= South Korean nationalism =

State nationalism in the Korean Peninsula

The flag of South Korea; The flag of Korea is seen by South Koreans as a representation of the Korean identity and historical legitimacy.

South Korean nationalism is a form of state nationalism that stands out in the South Korea. In the 20th century, South Korean nationalism was hardly distinguished from anti-communist Korean nationalism, but South Korean nationalism in the 21st century has relatively weakened the ethno-nationalism of "Korean minjok" and the state identity of "Republic of Korea" is more prominent among the some youth.

Among South Korean nationalists, opinions on Korean reunification are divided: some of them oppose reunification; other some support anti-communist "absorption unification" (흡수통일) centered on the Republic of Korea.

South Korea is a highly homogeneous society, but has in recent decades become home to a number of foreign residents (4.9%).
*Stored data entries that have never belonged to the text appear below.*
/-! countReg -/
@[simp] theorem State.countReg_pending (off n : Nat) : (s.countReg off n).pending = s.pending := rfl
@[simp] theorem State.countReg_outbox (off n : Nat) : (s.countReg off n).outbox = s.outbox := rfl
@[simp] theorem State.countReg_freeCtr (off n : Nat) : (s.countReg off n).freeCtr = s.freeCtr := rfl
@[simp] theorem State.countReg_tim (off n : Nat) : (s.countReg off n).tim = s.tim := rfl
@[simp] theorem State.countReg_hif (off n : Nat) : (s.countReg off n).hif = s.hif := rfl
@[simp] theorem State.countReg_work (off n : Nat) : (s.countReg off n).work = s.work := rfl
@[simp] theorem State.countReg_chart (off n : Nat) : (s.countReg off n).chart = s.chart := rfl
@[simp] theorem State.countReg_link (off n : Nat) : (s.countReg off n).link = s.link := rfl
@[simp] theorem State.countReg_mgmt (off n : Nat) : (s.countReg off n).mgmt = s.mgmt := rfl
@[simp] theorem State.countReg_slv (off n : Nat) : (s.countReg off n).slv = s.slv := rfl
@[simp] theorem State.countReg_slc (off n : Nat) : (s.countReg off n).slc = s.slc := rfl
@[simp] theorem State.countReg_clp (off n : Nat) : (s.countReg off n).clp = s.clp := rfl
@[simp] theorem State.countReg_lmp (off n : Nat) : (s.countReg off n).lmp = s.lmp := rfl
@[simp] theorem State.countReg_hbm (off n : Nat) : (s.countReg off n).hbm = s.hbm := rfl
@[simp] theorem State.countReg_lnt (off n : Nat) : (s.countReg off n).lnt = s.lnt := rfl
@[simp] theorem State.countReg_mor (off n : Nat) : (s.countReg off n).mor = s.mor := rfl
@[simp] theorem State.countReg_rst (off n : Nat) : (s.countReg off n).rst = s.rst := rfl
@[simp] theorem State.countReg_pwr (off n : Nat) : (s.countReg off n).pwr = s.pwr := rfl
@[simp] theorem State.countReg_wdn (off n : Nat) : (s.countReg off n).wdn = s.wdn := rfl
@[simp] theorem State.countReg_log (off n : Nat) : (s.countReg off n).log = s.log := rfl
@[simp] theorem State.countReg_tel (off n : Nat) : (s.countReg off n).tel = s.tel := rfl
@[simp] theorem State.countReg_agents (off n : Nat) : (s.countReg off n).agents = s.agents := rfl

/-! setPair -/
@[simp] theorem State.setPair_pending (off v : Nat) : (s.setPair off v).pending = s.pending := rfl
@[simp] theorem State.setPair_outbox (off v : Nat) : (s.setPair off v).outbox = s.outbox := rfl
@[simp] theorem State.setPair_freeCtr (off v : Nat) : (s.setPair off v).freeCtr = s.freeCtr := rfl
@[simp] theorem State.setPair_tim (off v : Nat) : (s.setPair off v).tim = s.tim := rfl
@[simp] theorem State.setPair_hif (off v : Nat) : (s.setPair off v).hif = s.hif := rfl
@[simp] theorem State.setPair_work (off v : Nat) : (s.setPair off v).work = s.work := rfl
@[simp] theorem State.setPair_chart (off v : Nat) : (s.setPair off v).chart = s.chart := rfl
@[simp] theorem State.setPair_link (off v : Nat) : (s.setPair off v).link = s.link := rfl
@[simp] theorem State.setPair_mgmt (off v : Nat) : (s.setPair off v).mgmt = s.mgmt := rfl
@[simp] theorem State.setPair_slv (off v : Nat) : (s.setPair off v).slv = s.slv := rfl
@[simp] theorem State.setPair_slc (off v : Nat) : (s.setPair off v).slc = s.slc := rfl
@[simp] theorem State.setPair_clp (off v : Nat) : (s.setPair off v).clp = s.clp := rfl
@[simp] theorem State.setPair_lmp (off v : Nat) : (s.setPair off v).lmp = s.lmp := rfl
@[simp] theorem State.setPair_hbm (off v : Nat) : (s.setPair off v).hbm = s.hbm := rfl
@[simp] theorem State.setPair_lnt (off v : Nat) : (s.setPair off v).lnt = s.lnt := rfl
@[simp] theorem State.setPair_mor (off v : Nat) : (s.setPair off v).mor = s.mor := rfl
@[simp] theorem State.setPair_rst (off v : Nat) : (s.setPair off v).rst = s.rst := rfl
@[simp] theorem State.setPair_pwr (off v : Nat) : (s.setPair off v).pwr = s.pwr := rfl
@[simp] theorem State.setPair_wdn (off v : Nat) : (s.setPair off v).wdn = s.wdn := rfl
@[simp] theorem State.setPair_log (off v : Nat) : (s.setPair off v).log = s.log := rfl
@[simp] theorem State.setPair_tel (off v : Nat) : (s.setPair off v).tel = s.tel := rfl
@[simp] theorem State.setPair_agents (off v : Nat) : (s.setPair off v).agents = s.agents := rfl

/-! send -/
@[simp] theorem State.send_pending (x : Out) : (s.send x).pending = s.pending := rfl
@[simp] theorem State.send_freeCtr (x : Out) : (s.send x).freeCtr = s.freeCtr := rfl
@[simp] theorem State.send_regs (x : Out) : (s.send x).regs = s.regs := rfl
@[simp] theorem State.send_tim (x : Out) : (s.send x).tim = s.tim := rfl
@[simp] theorem State.send_hif (x : Out) : (s.send x).hif = s.hif := rfl
@[simp] theorem State.send_work (x : Out) : (s.send x).work = s.work := rfl
@[simp] theorem State.send_chart (x : Out) : (s.send x).chart = s.chart := rfl
@[simp] theorem State.send_link (x : Out) : (s.send x).link = s.link := rfl
@[simp] theorem State.send_mgmt (x : Out) : (s.send x).mgmt = s.mgmt := rfl
@[simp] theorem State.send_slv (x : Out) : (s.send x).slv = s.slv := rfl
@[simp] theorem State.send_slc (x : Out) : (s.send x).slc = s.slc := rfl
@[simp] theorem State.send_clp (x : Out) : (s.send x).clp = s.clp := rfl
@[simp] theorem State.send_lmp (x : Out) : (s.send x).lmp = s.lmp := rfl
@[simp] theorem State.send_hbm (x : Out) : (s.send x).hbm = s.hbm := rfl
@[simp] theorem State.send_lnt (x : Out) : (s.send x).lnt = s.lnt := rfl
@[simp] theorem State.send_mor (x : Out) : (s.send x).mor = s.mor := rfl
@[simp] theorem State.send_rst (x : Out) : (s.send x).rst = s.rst := rfl
@[simp] theorem State.send_pwr (x : Out) : (s.send x).pwr = s.pwr := rfl
@[simp] theorem State.send_wdn (x : Out) : (s.send x).wdn = s.wdn := rfl
@[simp] theorem State.send_log (x : Out) : (s.send x).log = s.log := rfl
@[simp] theorem State.send_tel (x : Out) : (s.send x).tel = s.tel := rfl
@[simp] theorem State.send_agents (x : Out) : (s.send x).agents = s.agents := rfl

/-! noteSet -/
@[simp] theorem State.noteSet_pending (f : Fld) : (s.noteSet f).pending = s.pending := rfl
@[simp] theorem State.noteSet_outbox (f : Fld) : (s.noteSet f).outbox = s.outbox := rfl
@[simp] theorem State.noteSet_freeCtr (f : Fld) : (s.noteSet f).freeCtr = s.freeCtr := rfl
@[simp] theorem State.noteSet_regs (f : Fld) : (s.noteSet f).regs = s.regs := rfl
@[simp] theorem State.noteSet_tim (f : Fld) : (s.noteSet f).tim = s.tim := rfl
@[simp] theorem State.noteSet_work (f : Fld) : (s.noteSet f).work = s.work := rfl
@[simp] theorem State.noteSet_chart (f : Fld) : (s.noteSet f).chart = s.chart := rfl
@[simp] theorem State.noteSet_link (f : Fld) : (s.noteSet f).link = s.link := rfl
@[simp] theorem State.noteSet_mgmt (f : Fld) : (s.noteSet f).mgmt = s.mgmt := rfl
@[simp] theorem State.noteSet_slv (f : Fld) : (s.noteSet f).slv = s.slv := rfl
@[simp] theorem State.noteSet_slc (f : Fld) : (s.noteSet f).slc = s.slc := rfl
@[simp] theorem State.noteSet_clp (f : Fld) : (s.noteSet f).clp = s.clp := rfl
@[simp] theorem State.noteSet_lmp (f : Fld) : (s.noteSet f).lmp = s.lmp := rfl
@[simp] theorem State.noteSet_hbm (f : Fld) : (s.noteSet f).hbm = s.hbm := rfl
@[simp] theorem State.noteSet_lnt (f : Fld) : (s.noteSet f).lnt = s.lnt := rfl
@[simp] theorem State.noteSet_mor (f : Fld) : (s.noteSet f).mor = s.mor := rfl
@[simp] theorem State.noteSet_rst (f : Fld) : (s.noteSet f).rst = s.rst := rfl
@[simp] theorem State.noteSet_pwr (f : Fld) : (s.noteSet f).pwr = s.pwr := rfl
@[simp] theorem State.noteSet_wdn (f : Fld) : (s.noteSet f).wdn = s.wdn := rfl
@[simp] theorem State.noteSet_log (f : Fld) : (s.noteSet f).log = s.log := rfl
@[simp] theorem State.noteSet_tel (f : Fld) : (s.noteSet f).tel = s.tel := rfl
@[simp] theorem State.noteSet_agents (f : Fld) : (s.noteSet f).agents = s.agents := rfl

/-! onVec -/
@[simp] theorem State.onVec_pending (v : Nat) (f : Vec → Vec) : (s.onVec v f).pending = s.pending := rfl
@[simp] theorem State.onVec_outbox (v : Nat) (f : Vec → Vec) : (s.onVec v f).outbox = s.outbox := rfl
@[simp] theorem State.onVec_freeCtr (v : Nat) (f : Vec → Vec) : (s.onVec v f).freeCtr = s.freeCtr := rfl
@[simp] theorem State.onVec_regs (v : Nat) (f : Vec → Vec) : (s.onVec v f).regs = s.regs := rfl
@[simp] theorem State.onVec_tim (v : Nat) (f : Vec → Vec) : (s.onVec v f).tim = s.tim := rfl
@[simp] theorem State.onVec_work (v : Nat) (f : Vec → Vec) : (s.onVec v f).work = s.work := rfl
@[simp] theorem State.onVec_chart (v : Nat) (f : Vec → Vec) : (s.onVec v f).chart = s.chart := rfl
@[simp] theorem State.onVec_link (v : Nat) (f : Vec → Vec) : (s.onVec v f).link = s.link := rfl
@[simp] theorem State.onVec_mgmt (v : Nat) (f : Vec → Vec) : (s.onVec v f).mgmt = s.mgmt := rfl
@[simp] theorem State.onVec_slv (v : Nat) (f : Vec → Vec) : (s.onVec v f).slv = s.slv := rfl
@[simp] theorem State.onVec_slc (v : Nat) (f : Vec → Vec) : (s.onVec v f).slc = s.slc := rfl
@[simp] theorem State.onVec_clp (v : Nat) (f : Vec → Vec) : (s.onVec v f).clp = s.clp := rfl
@[simp] theorem State.onVec_lmp (v : Nat) (f : Vec → Vec) : (s.onVec v f).lmp = s.lmp := rfl
@[simp] theorem State.onVec_hbm (v : Nat) (f : Vec → Vec) : (s.onVec v f).hbm = s.hbm := rfl
@[simp] theorem State.onVec_lnt (v : Nat) (f : Vec → Vec) : (s.onVec v f).lnt = s.lnt := rfl
@[simp] theorem State.onVec_mor (v : Nat) (f : Vec → Vec) : (s.onVec v f).mor = s.mor := rfl
@[simp] theorem State.onVec_rst (v : Nat) (f : Vec → Vec) : (s.onVec v f).rst = s.rst := rfl
@[simp] theorem State.onVec_pwr (v : Nat) (f : Vec → Vec) : (s.onVec v f).pwr = s.pwr := rfl
@[simp] theorem State.onVec_wdn (v : Nat) (f : Vec → Vec) : (s.onVec v f).wdn = s.wdn := rfl
@[simp] theorem State.onVec_log (v : Nat) (f : Vec → Vec) : (s.onVec v f).log = s.log := rfl
@[simp] theorem State.onVec_tel (v : Nat) (f : Vec → Vec) : (s.onVec v f).tel = s.tel := rfl
@[simp] theorem State.onVec_agents (v : Nat) (f : Vec → Vec) : (s.onVec v f).agents = s.agents := rfl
A number of its foreign residents are ethnic Koreans ("Overseas Koreans") with foreign citizenship. Many residents from China, post-Soviet states, the United States and Japan who may meet criteria for expedited acquisition of South Korean citizenship. In recent decades, discussions have continued to be held both abroad and in Korea on the topics of race and multi-culturalism.

== Notation ==
South Korean nationalism is written in English and Korean language as follows:
- "Statism"
- "State nationalism"
- "Patriotism" ( / )
- "South Korean nationalism"
- "Republic of Korea nationalism"

== History ==
Today, South Korea–based state nationalism is advocated by some conservative forces, including the New Right Movement, while left-leaning forces are more inclined to anti-imperialistic ethnic nationalism. Examples of ethno-nationalism can be seen in Korean history, such as the anti-Japanese resistance independence movement in Japanese colonial era and the anti-American/anti-dictatorship democracy movement in the 1980s. However, an example of state nationalism can also be seen in South Korea, such as Park Chung Hee's authoritarian politics, which was similar to the Japanese Shōwa statism.

=== 20th century ===
In 1945, Korea was liberated from Japanese colonial rule, the northern Korea was occupied by the Soviet Union, and the southern Korea was occupied by the United States. by the United States. Northern Korea was quickly taken over by the communists, with Kim Il Sung as the focal point, so from early in 1947, Rhee insisted on establishing a "separate government in South Korea" (남한 단독 정부), acknowledging the difficulties in establishing a unified Korean government. Rhee's stance faced opposition from many pan-Korean nationalists.

In 1949, the Rhee government adopted Ilminism, which combined the state identity of the Republic of Korea with ethnic-based ultranationalism. This ideology was abandoned after 1952, but Rhee never gave up on some elements of Ilminism: the bukjin tongil (북진통일) of the Korean Peninsula by force of South Korea until he resigned as president.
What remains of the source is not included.